By Official Letter No. GI-..., of 10/11/2017, the Lisbon Finance Service... notified the Claimant to, within 15 days, "present the documents that served as the basis for completing Annex G (deeds of purchase and sale as well as expenses and charges), under penalty of only the values known to AT being considered (without any value for expenses being considered)", relating to the IRS model 3 declaration with the identification... (Copy attached to the PA);

The Claimant presented copies of the public deed executed on 11/02/1988 at the Notarial Office of..., concerning the acquisition of an undivided half of the properties identified in item 3, above, and of the public deed executed on 30/09/1992 at the... Notarial Office of Lisbon, relating to the acquisition of the other half of the same properties (copies attached to the PI and to the PA);

Through Official Letter No. GI-..., of 11/12/2017, the Lisbon Finance Service... notified the Claimant that, after analysis of the documents presented regarding the discrepancy identified in the IRS model 3 declaration, it was determined that an official correction declaration be drawn up to correct the elements entered in Annex G and elimination of Annex G1, "since it did not present proof of acquisition before 1989, as per the notification for prior hearing" (copy attached to the PA);

The Correction Document No..., drawn up on the basis of OS2017..., from the Lisbon Finance Service..., gave rise to the IRS assessment and account reconciliation statement which is the subject of these proceedings, resulting in the amount payable of € 24,600.99, paid by the Claimant on 24/01/2018 (information on page 47 of the PA);

On 30/01/2018, the Claimant filed a gracious objection to the 2016 IRS assessment which, instituted under No...2018..., would come to be filed away on 30/10/2018, as a new correction document had been drawn up within the scope of the arbitral proceedings, for partial annulment of the impugned assessment (information on page 47 of the PA);

The correction document mentioned in the preceding paragraph is DC No..., from the Finance Directorate of Lisbon, issued on the basis of Service Order OS2018..., which was, on 03/11/2018, in the "declared assessment" phase (computer extract on page 46 of the PA).

Unproven Facts:

It was not proven in the proceedings the amount for which the partial revocation of the impugned tax act occurred.

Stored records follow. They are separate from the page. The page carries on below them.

-- ==== Sys2Proof/Laws/State.lean ====
section
/-! SUPPORT. One lemma for each field of the state and each named update: which fields an update leaves as they were. -/

namespace Sys2Proof.Machine

variable (s : State)

/-! ### wr -/

@[simp] theorem State.wr_pending (a : Nat) (w : Word) : (s.wr a w).pending = s.pending := rfl
@[simp] theorem State.wr_outs (a : Nat) (w : Word) : (s.wr a w).outs = s.outs := rfl
@[simp] theorem State.wr_fresh (a : Nat) (w : Word) : (s.wr a w).fresh = s.fresh := rfl
@[simp] theorem State.wr_mem (a : Nat) (w : Word) : (s.wr a w).mem = s.mem := rfl
@[simp] theorem State.wr_ecc (a : Nat) (w : Word) : (s.wr a w).ecc = s.ecc := rfl
@[simp] theorem State.wr_rangeArmed (a : Nat) (w : Word) : (s.wr a w).rangeArmed = s.rangeArmed := rfl
@[simp] theorem State.wr_nvm (a : Nat) (w : Word) : (s.wr a w).nvm = s.nvm := rfl
@[simp] theorem State.wr_nvmEcc (a : Nat) (w : Word) : (s.wr a w).nvmEcc = s.nvmEcc := rfl
@[simp] theorem State.wr_ports (a : Nat) (w : Word) : (s.wr a w).ports = s.ports := rfl
@[simp] theorem State.wr_wards (a : Nat) (w : Word) : (s.wr a w).wards = s.wards := rfl
@[simp] theorem State.wr_cmds (a : Nat) (w : Word) : (s.wr a w).cmds = s.cmds := rfl
@[simp] theorem State.wr_fcp (a : Nat) (w : Word) : (s.wr a w).fcp = s.fcp := rfl
@[simp] theorem State.wr_plan (a : Nat) (w : Word) : (s.wr a w).plan = s.plan := rfl
@[simp] theorem State.wr_store (a : Nat) (w : Word) : (s.wr a w).store = s.store := rfl
@[simp] theorem State.wr_jnl (a : Nat) (w : Word) : (s.wr a w).jnl = s.jnl := rfl
@[simp] theorem State.wr_seqs (a : Nat) (w : Word) : (s.wr a w).seqs = s.seqs := rfl
@[simp] theorem State.wr_sqs (a : Nat) (w : Word) : (s.wr a w).sqs = s.sqs := rfl
@[simp] theorem State.wr_vs (a : Nat) (w : Word) : (s.wr a w).vs = s.vs := rfl
@[simp] theorem State.wr_chans (a : Nat) (w : Word) : (s.wr a w).chans = s.chans := rfl
@[simp] theorem State.wr_cbs (a : Nat) (w : Word) : (s.wr a w).cbs = s.cbs := rfl
@[simp] theorem State.wr_capq (a : Nat) (w : Word) : (s.wr a w).capq = s.capq := rfl
@[simp] theorem State.wr_arms (a : Nat) (w : Word) : (s.wr a w).arms = s.arms := rfl
@[simp] theorem State.wr_shut (a : Nat) (w : Word) : (s.wr a w).shut = s.shut := rfl
@[simp] theorem State.wr_cores (a : Nat) (w : Word) : (s.wr a w).cores = s.cores := rfl
@[simp] theorem State.wr_ctxs (a : Nat) (w : Word) : (s.wr a w).ctxs = s.ctxs := rfl
@[simp] theorem State.wr_disp (a : Nat) (w : Word) : (s.wr a w).disp = s.disp := rfl
@[simp] theorem State.wr_drcs (a : Nat) (w : Word) : (s.wr a w).drcs = s.drcs := rfl
@[simp] theorem State.wr_lanes (a : Nat) (w : Word) : (s.wr a w).lanes = s.lanes := rfl
@[simp] theorem State.wr_groups (a : Nat) (w : Word) : (s.wr a w).groups = s.groups := rfl
@[simp] theorem State.wr_tb (a : Nat) (w : Word) : (s.wr a w).tb = s.tb := rfl
@[simp] theorem State.wr_trigs (a : Nat) (w : Word) : (s.wr a w).trigs = s.trigs := rfl
@[simp] theorem State.wr_tims (a : Nat) (w : Word) : (s.wr a w).tims = s.tims := rfl
@[simp] theorem State.wr_conv (a : Nat) (w : Word) : (s.wr a w).conv = s.conv := rfl
@[simp] theorem State.wr_thm (a : Nat) (w : Word) : (s.wr a w).thm = s.thm := rfl
@[simp] theorem State.wr_cal (a : Nat) (w : Word) : (s.wr a w).cal = s.cal := rfl
@[simp] theorem State.wr_flt (a : Nat) (w : Word) : (s.wr a w).flt = s.flt := rfl
@[simp] theorem State.wr_ra (a : Nat) (w : Word) : (s.wr a w).ra = s.ra := rfl
@[simp] theorem State.wr_raHeld (a : Nat) (w : Word) : (s.wr a w).raHeld = s.raHeld := rfl
@[simp] theorem State.wr_twin (a : Nat) (w : Word) : (s.wr a w).twin = s.twin := rfl
@[simp] theorem State.wr_units (a : Nat) (w : Word) : (s.wr a w).units = s.units := rfl
@[simp] theorem State.wr_recs (a : Nat) (w : Word) : (s.wr a w).recs = s.recs := rfl
@[simp] theorem State.wr_pwr (a : Nat) (w : Word) : (s.wr a w).pwr = s.pwr := rfl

C. Reasoning of the Proven and Unproven Matters of Fact:

Regarding matters of fact, the Tribunal does not have to rule on everything that was alleged by the parties; rather, it is incumbent on it to select the facts that matter for the decision and to distinguish the proven facts from the unproven facts.

Thus, the facts relevant to the judgment of the case are selected and delimited according to their legal relevance, which is established in view of the various plausible solutions to the legal question(s) (cf. former Article 511, paragraph 1, of the CPC, corresponding to the current Article 596, applicable ex vi Article 29, paragraph 1, subparagraph e) of the RJAT).

Thus, taking into account the documents attached to the pleadings, not contested by the Parties, the following facts are considered proven and unproven, respectively.

III.2 OF LAW

The question to be decided. Subsequent futility of the dispute. Partial revocation of the impugned act.

On Extinction of the Instance

The Claimant having invoked the subsequent futility of the dispute as a cause for extinction of the present arbitral instance, the only question to be decided is whether the aforesaid exception occurs.

Subsequent futility of the dispute arises from the occurrence of a fact, pending the judicial or arbitral instance, whereby the solution of the dispute ceases to have interest and utility, namely because the claim made by the claimant has been satisfied by extrajudicial means.

The mediate object of the request for arbitral pronouncement at the origin of the present proceedings consisted in the declaration of illegality of the additional IRS assessment No. 2017..., relating to income for the year 2016, as well as the account reconciliation statement No. 2017... and the interest assessment No. 2017..., resulting in the amount payable of € 24,600.99, based on a defect of violation of law (undue taxation of capital gains realized with the alienation of immovable property acquired on a date prior to the entry into force of the IRS Code, excluded therefrom by virtue of paragraph 1 of Article 5 of Decree-Law No. 442-A/88, of 30 November), following the tacit dismissal of the gracious objection presented against that tax assessment.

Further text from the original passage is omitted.